Zone d'administration et connexion Drupal, sécurisation avec HTTPS

15

J'ai beaucoup lu à ce sujet et essayé de nombreuses méthodes que j'ai trouvées et je n'ai pas encore réussi à faire fonctionner correctement quoi que ce soit.

Je veux pouvoir sécuriser la zone d'administration et les pages de connexion associées. Donc, tout ce qui se trouve dans example.com/admin/* ou example.com/user/* etc., doit passer par SSL / TLS. Nous aimerions que cela s'applique à chaque site avec la configuration multisite. Ainsi example1.com, example2.com, example3.com sont tous sur le même serveur / compte utilisateur.

La mise en place

  • Drupal 7 multi site
  • Nettoyer les URL activées
  • PHP 5.3
  • MySQL v14 d5
  • Apache2

Remarques

  • Securepages n'est pas une option, car il n'y a pas de version stable de Drupal 7, et l'utilisation de la version de développement existante nécessite de patcher Drupal Core, ce qui va à l'encontre de notre politique
  • J'ai essayé la session 443 sans succès
  • J'ai essayé Secure Login sans succès
  • Un certificat SSL (auto-signé pour l'instant, pendant les tests) est installé et fonctionne sur le serveur à d'autres fins, mais pas Drupal.
  • J'ai lu tous les documents sur Drupal.org sur l'activation de HTTPS et j'ai essayé de suivre les instructions là-bas avec peu de succès
  • J'ai basculé le paramètre $ conf ['https'] dans settings.php sans résultat discernable.

Questions

Si j'active HTTPS pour tout sur un site, j'obtiens un 404 pour tout ce qui tente de passer par https: //, ce qui m'amène à penser que les règles de réécriture ne s'appliquent pas aux pages https. Qu'est-ce que j'oublie ici? Existe-t-il une condition / règle de réécriture que je peux ajouter à htaccess pour résoudre ce problème?

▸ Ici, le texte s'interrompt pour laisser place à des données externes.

theorem witness_key_value_pages :
    (∃ (p k layer : Nat) (bad : List Nat) (fixed : List (Nat × Nat × Nat)) (r : SesRun) (st : Step) (m : Model) (n : Nat) (s u : State), serving s = true ∧
    runOf p k s = some r ∧ (partOf p s).step = some st ∧ m = modelOf r.params.model s ∧ n = m.kvHeads * m.headDim ∧
    runsOp p 0x000B s = true ∧ r.status = 0 ∧ r.noPage = false ∧ layer < m.layers.length ∧
    foundBad [(st.stage + r.stageOff, r.count * (2 * n))] bad (corrections fixed s) = u) ∧
    (∃ (a n : Nat) (s : State), poisonIn a n s = false) ∧
    (∃ (s : State), serving s = true) ∧
    (∃ (s : State), serving s = true ∧ s.poison = []) ∧
    (∃ (p k layer : Nat) (r : SesRun) (s : State), serving s = true ∧ runOf p k s = some r ∧ runsOp p 0x0002 s = true ∧ r.status = 0 ∧
    s.poison = [] ∧ (sessOf r.idx s).pages.all (fun q => !q.deepHeld) = true ∧
    selective (modelOf r.params.model s) (sessOf r.idx s) r layer s = false) ∧
    (∃ (p k layer x : Nat) (qs : List (Nat × Nat)) (outs : List Nat) (q : Page) (r : SesRun) (s : State), serving s = true ∧
    runOf p k s = some r ∧ runsOp p 0x0002 s = true ∧ r.status = 0 ∧
    x ∈ visiblePages (modelOf r.params.model s) (sessOf r.idx s) r layer ∧ pageAt (sessOf r.idx s) x = some q ∧ q.deepHeld = true ∧
    groupsOf p (modelOf r.params.model s) (headPlaces qs outs) s ≠ [] ∧
    selective (modelOf r.params.model s) (sessOf r.idx s) r layer s = false) ∧
    (∃ (s : State), serving s = true) ∧
    (∃ (p k layer h : Nat) (r : SesRun) (s : State), serving s = true ∧ runOf p k s = some r ∧ runsOp p 0x0002 s = true ∧ r.status = 0 ∧
    selective (modelOf r.params.model s) (sessOf r.idx s) r layer s = true ∧ h = homeTile (modelOf r.params.model s) layer ∧ h < 4) ∧
    (∃ (i sp : Nat) (j : SpanJob) (s : State), serving s = true ∧ s.spanJobs.find? (fun j => j.idx == i && j.span == sp) = some j ∧
    j.todo = [] ∧ j.left = 0) ∧
    (∃ (t : Nat) (f : Nat × Nat × Nat) (s : State), serving s = true ∧ nextFetch t s = some f) ∧
    (∃ (i k : Nat) (f : Nat × Nat × Nat) (s u : State), serving s = true ∧ s.fetchFly.find? (fun f => f.2 == (i, k)) = some f ∧
    bringPage i k s = some u) ∧
    (∃ (i k : Nat) (f : Nat × Nat × Nat) (s : State), serving s = true ∧ s.fetchFly.find? (fun f => f.2 == (i, k)) = some f ∧
    bringPage i k s = none) ∧
    (∃ (i k : Nat) (f : Nat × Nat × Nat) (s : State), serving s = true ∧ s.fetchFly.find? (fun f => f.2 == (i, k)) = some f ∧
    ((sessOf i s).image.map fun im => decide (im.tier = 0)).getD false = false) ∧
    (∃ (i k c : Nat) (f : Nat × Nat × Nat) (im : Image) (s : State), serving s = true ∧
    s.fetchFly.find? (fun f => f.2 == (i, k)) = some f ∧ (sessOf i s).image = some im ∧ im.tier = 0 ∧
    im.chunks[chunkAt ((im.pageOffs[k]?).getD 0)]? = some c) :=
  ⟨⟨0, 0, 0, [], [], r0, _, _, _, kvS 0xB 0 pg0, kvS 0xB 0 pg0, by decide, by decide, rfl, rfl, rfl, by decide, by decide, by decide,
    by decide, by decide⟩,
    ⟨64, 64, kvS 0xB 0 pg0, by decide⟩,
    ⟨kvS 0xB 0 pg0, by decide⟩,
    ⟨kvS 0xB 0 pg0, by decide, by decide⟩,
    ⟨0, 0, 0, r0, runs 2 r0 up, by decide, by decide, by decide, by decide, by decide, by decide, by decide⟩,
    ⟨0, 0, 0, 0, [(0, 0)], [0], pg0, r0, kvS 2 0 pg0, by decide, by decide, by decide, by decide, by decide, by decide, by decide,
    by decide, by decide⟩,
    ⟨up, by decide⟩,
    ⟨0, 0, 0, _, { r0 with start := 2 }, wr KVP_CFG.SPARSE_EN 1 (kvS 2 2 pg0), by decide, by decide, by decide, by decide, by decide,
    rfl, by decide⟩,
    ⟨5, 0, { idx := 5, span := 0, todo := [] }, { kvS 2 2 pg0 with spanJobs := [{ idx := 5, span := 0, todo := [] }] }, by decide,
    by decide, by decide, by decide⟩,
    ⟨0, (0, 5, 0), { sparse with fetchQ := [(0, 5, 0)] }, by decide, by decide⟩,
    (by
      obtain ⟨u, hu⟩ := Option.isSome_iff_exists.mp (show (bringPage 5 0 { sparse with fetchFly := [(0, 5, 0)] }).isSome = true by decide +kernel)
      exact ⟨5, 0, (0, 5, 0), { sparse with fetchFly := [(0, 5, 0)] }, u, by decide, by decide, hu⟩),
    ⟨5, 0, (0, 5, 0), { sesX (d5 stReady) {} with fetchFly := [(0, 5, 0)] }, by decide, by decide, by decide⟩,
    ⟨5, 0, (0, 5, 0), { sesX (d5 stReady) {} with fetchFly := [(0, 5, 0)] }, by decide, by decide, by decide⟩,
    ⟨5, 0, 0x2_0000, (0, 5, 0), { im0 with pageOffs := [0] },
    { kvS 2 2 pg0 with fetchFly := [(0, 5, 0)], sess := [(5, { pages := [pg0], image := some { im0 with pageOffs := [0] } })] },
    by decide, by decide, by decide, by decide, by decide⟩⟩

theorem witness_embedding_commands :
    (∃ (h : Hdr) (table fmt bags entries : Nat) (ents offs : Buf) (out outBytes : Nat) (bad : List (Nat × Nat)) (t : EmbTable) (eb ob : List Byte) (s v : State), passes h 0x18 (decide (1 < fmt)) s = true ∧
    sget s.embTabs table = some t ∧ bags ≠ 0 ∧ bags ≤ 1024 ∧ entries ≤ 65536 ∧ bufRead h ents (16 * entries) s = some eb ∧
    bufRead h offs (4 * bags + 4) s = some ob ∧ lookOk h t fmt bags entries out outBytes eb ob = true ∧
    v = rowSpoil t (((((List.range bags).map (bagEntries t eb ob)).map (fun b => b.filter fun e => weightOk e.1)).flatten.flatMap (·.2)).eraseDups.filterMap fun r => (rowAddr t r.1 r.2 s).map fun a => (r, a)) bad (entered h 0x18 s) ∧
    (∀ e ∈ ((List.range bags).map (bagEntries t eb ob)).flatten, ∀ r ∈ e.2, (rowAddr t r.1 r.2 s).isSome = true)) ∧
    (∃ (h : Hdr) (table fmt bags entries : Nat) (ents offs : Buf) (out outBytes : Nat) (t : EmbTable) (eb ob : List Byte) (i : Nat) (e : Nat × List (Nat × Nat)) (r : Nat × Nat) (s : State), passes h 0x18 (decide (1 < fmt)) s = true ∧
    sget s.embTabs table = some t ∧ bags ≠ 0 ∧ bags ≤ 1024 ∧ entries ≤ 65536 ∧ bufRead h ents (16 * entries) s = some eb ∧
    bufRead h offs (4 * bags + 4) s = some ob ∧ lookOk h t fmt bags entries out outBytes eb ob = true ∧ i < bags ∧
    e ∈ bagEntries t eb ob i ∧ weightOk e.1 = true ∧ r ∈ e.2 ∧ rowAddr t r.1 r.2 s = none) ∧
    (∃ (h : Hdr) (table fmt : Nat) (s : State), passes h 0x18 (decide (1 < fmt)) s = true ∧ sget s.embTabs table = none) ∧
    (∃ (h : Hdr) (table count : Nat) (buf : Buf) (t : EmbTable) (bs : List Byte) (s : State), passes h 0x19 false s = true ∧
    sget s.embTabs table = some t ∧ count ≠ 0 ∧ count ≤ 65536 ∧ bufRead h buf (count * updBytes t) s = some bs ∧
    (pieces (updBytes t) count bs).all (updOk t) = true) ∧
    (∃ (h : Hdr) (table count : Nat) (buf : Buf) (t : EmbTable) (s : State), passes h 0x19 false s = true ∧
    sget s.embTabs table = some t ∧
    (count = 0 ∨ 65536 < count ∨ ∃ bs, bufRead h buf (count * updBytes t) s = some bs ∧ (pieces (updBytes t) count bs).all (updOk t) = false)) ∧
    (∃ (h : Hdr) (table : Nat) (s : State), passes h 0x19 false s = true ∧ sget s.embTabs table = none) ∧
    (∃ (l : EmbLook) (s : State), serving s = true ∧ s.embLooks = [l] ∧ l.limit ≤ s.cad.edges) ∧
    (∃ (j : EmbJob) (s : State), serving s = true ∧ s.embLooks = [] ∧ s.embJobs = [j] ∧ j.limit ≤ s.cad.edges ∧ j.localWaits = false) ∧
    (∃ (j : EmbJob) (s : State), serving s = true ∧ s.embLooks = [] ∧ s.embJobs = [j] ∧ j.limit ≤ s.cad.edges ∧ j.localWaits = true) ∧
    (∃ (h : Hdr) (dest table part block : Nat) (t : EmbTable) (s : State), passes h 0x09 false s = true ∧ h.fn = 0 ∧ h.handle = 0 ∧
    dest ≤ 0xFFF ∧ part ≤ 1 ∧ sget s.embTabs table = some t ∧ block * 2 ^ t.blockLog2 < t.rows part ∧
    (rowAddr t part (block * 2 ^ t.blockLog2) s).isSome = true ∧ s.migs.all (fun m => m.block != some (table, part, block)) = true ∧
    rd DIR_SELF.STATE s ≠ 3 ∧ s.migs.length < 256 ∧ (slotFor (rd (HIF_QP_CTRL.CLASS h.fn h.qp) s) s = true ∨ queuedTransits s < 65536)) ∧
    (∃ (h : Hdr) (dest table part block : Nat) (answers reach free room : Bool) (t : EmbTable) (s : State), passes h 0x09 false s = true ∧
    h.fn = 0 ∧ h.handle = 0 ∧ dest ≤ 0xFFF ∧ part ≤ 1 ∧ sget s.embTabs table = some t ∧ block * 2 ^ t.blockLog2 < t.rows part ∧
    (rowAddr t part (block * 2 ^ t.blockLog2) s).isSome = true ∧
    (answers = false ∨ reach = false ∨ free = false ∨ room = false ∨ rd DIR_SELF.STATE s = 3 ∨ 256 ≤ s.migs.length ∨ s.migs.any (fun m => m.block == some (table, part, block)) = true)) ∧
    (∃ (h : Hdr) (dest part : Nat) (s : State), cmdRuns h s = true ∧ h.handle = 0 ∧ (h.fn ≠ 0 ∨ 0xFFF < dest ∨ 1 < part)) :=
  ⟨⟨h0, 0, 0, 1, 1, ⟨0, some (leBytes 16 0)⟩, ⟨0, some (leBytes 4 0 ++ leBytes 4 1)⟩, 0, 64, [], emb0, leBytes 16 0,
    leBytes 4 0 ++ leBytes 4 1, embS, _, by decide, by decide, by decide, by decide, by decide, by decide, by decide, by decide, rfl,
    by decide +kernel⟩,
    ⟨h0, 0, 0, 1, 1, ⟨0, some (leBytes 16 0)⟩, ⟨0, some (leBytes 4 0 ++ leBytes 4 1)⟩, 0, 64, emb0, leBytes 16 0,
    leBytes 4 0 ++ leBytes 4 1, 0, (0, [(0, 0)]), (0, 0), embFar, by decide, by decide, by decide, by decide, by decide, by decide,
    by decide, by decide, by decide, by decide, by decide, by decide, by decide⟩,
    ⟨h0, 63, 0, embS, by decide, by decide⟩,
    ⟨h0, 0, 1, ⟨0, some (leBytes 64 0)⟩, emb0, leBytes 64 0, embS, by decide, by decide, by decide, by decide, by decide, by decide⟩,
    ⟨h0, 0, 65537, ⟨0, none⟩, emb0, embS, by decide, by decide, .inr (.inl (by decide))⟩,
    ⟨h0, 63, embS, by decide, by decide⟩,
    ⟨look0, { embS with embLooks := [look0], cad.edges := 5 }, by decide, by decide, by decide⟩,
    ⟨job0, { embS with embJobs := [job0], cad.edges := 5 }, by decide, by decide, by decide, by decide, by decide⟩,
    ⟨{ job0 with localWaits := true }, { embS with embJobs := [{ job0 with localWaits := true }], cad.edges := 5 }, by decide, by decide,
    by decide, by decide, by decide⟩,
    ⟨h0, 0xFFF, 0, 0, 0, emb0, embS, by decide, by decide, by decide, by decide, by decide, by decide, by decide, by decide, by decide,
    by decide, by decide, by decide⟩,
    ⟨h0, 0xFFF, 0, 0, 0, false, false, false, false, emb0, embS, by decide, by decide, by decide, by decide, by decide, by decide,
    by decide, by decide, by decide⟩,
    ⟨h0, 0, 2, embS, by decide, by decide, by decide⟩⟩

N'est-ce pas un problème résolu dans la communauté Drupal? Les gens quittent-ils simplement leurs zones d'administration non sécurisées, les mots de passe des utilisateurs étant envoyés en clair? Je trouve cela difficile à croire, mais il semble qu'il n'y ait pas de solution intégrée ou communément connue au problème.

KevinL
la source
Bonne question. Vous avez lu celui-ci? drupal.stackexchange.com/questions/23149/…
underound
Drupal devrait fonctionner sans problème sur http et https. Je suppose que votre problème réside dans la configuration d'Apache (peut-être que le site SSL pointe vers un autre DocumentRoot). Pourriez-vous s'il vous plaît poster votre configuration Apache et le .htaccess de Drupal pour une analyse plus approfondie?
par
@undersound Merci. Oui, j'ai lu celui-là. Nous souhaitons vraiment sécuriser toutes les tâches administratives via HTTPS, pas seulement l'événement de connexion.
KevinL
2
Le meilleur pari est probablement d'aider à tester et à pousser les deux correctifs essentiels vers l'approbation. Ils ont tous les deux des mises à jour de cette semaine ...
squarecandy

Réponses:

4

Ce n'est pas la question que vous avez posée, mais la réponse la plus simple est que vous devez simplement modifier votre politique.

"Hacker" le noyau (le patcher) et exécuter des versions instables est la réalité de la gestion d'un site Web.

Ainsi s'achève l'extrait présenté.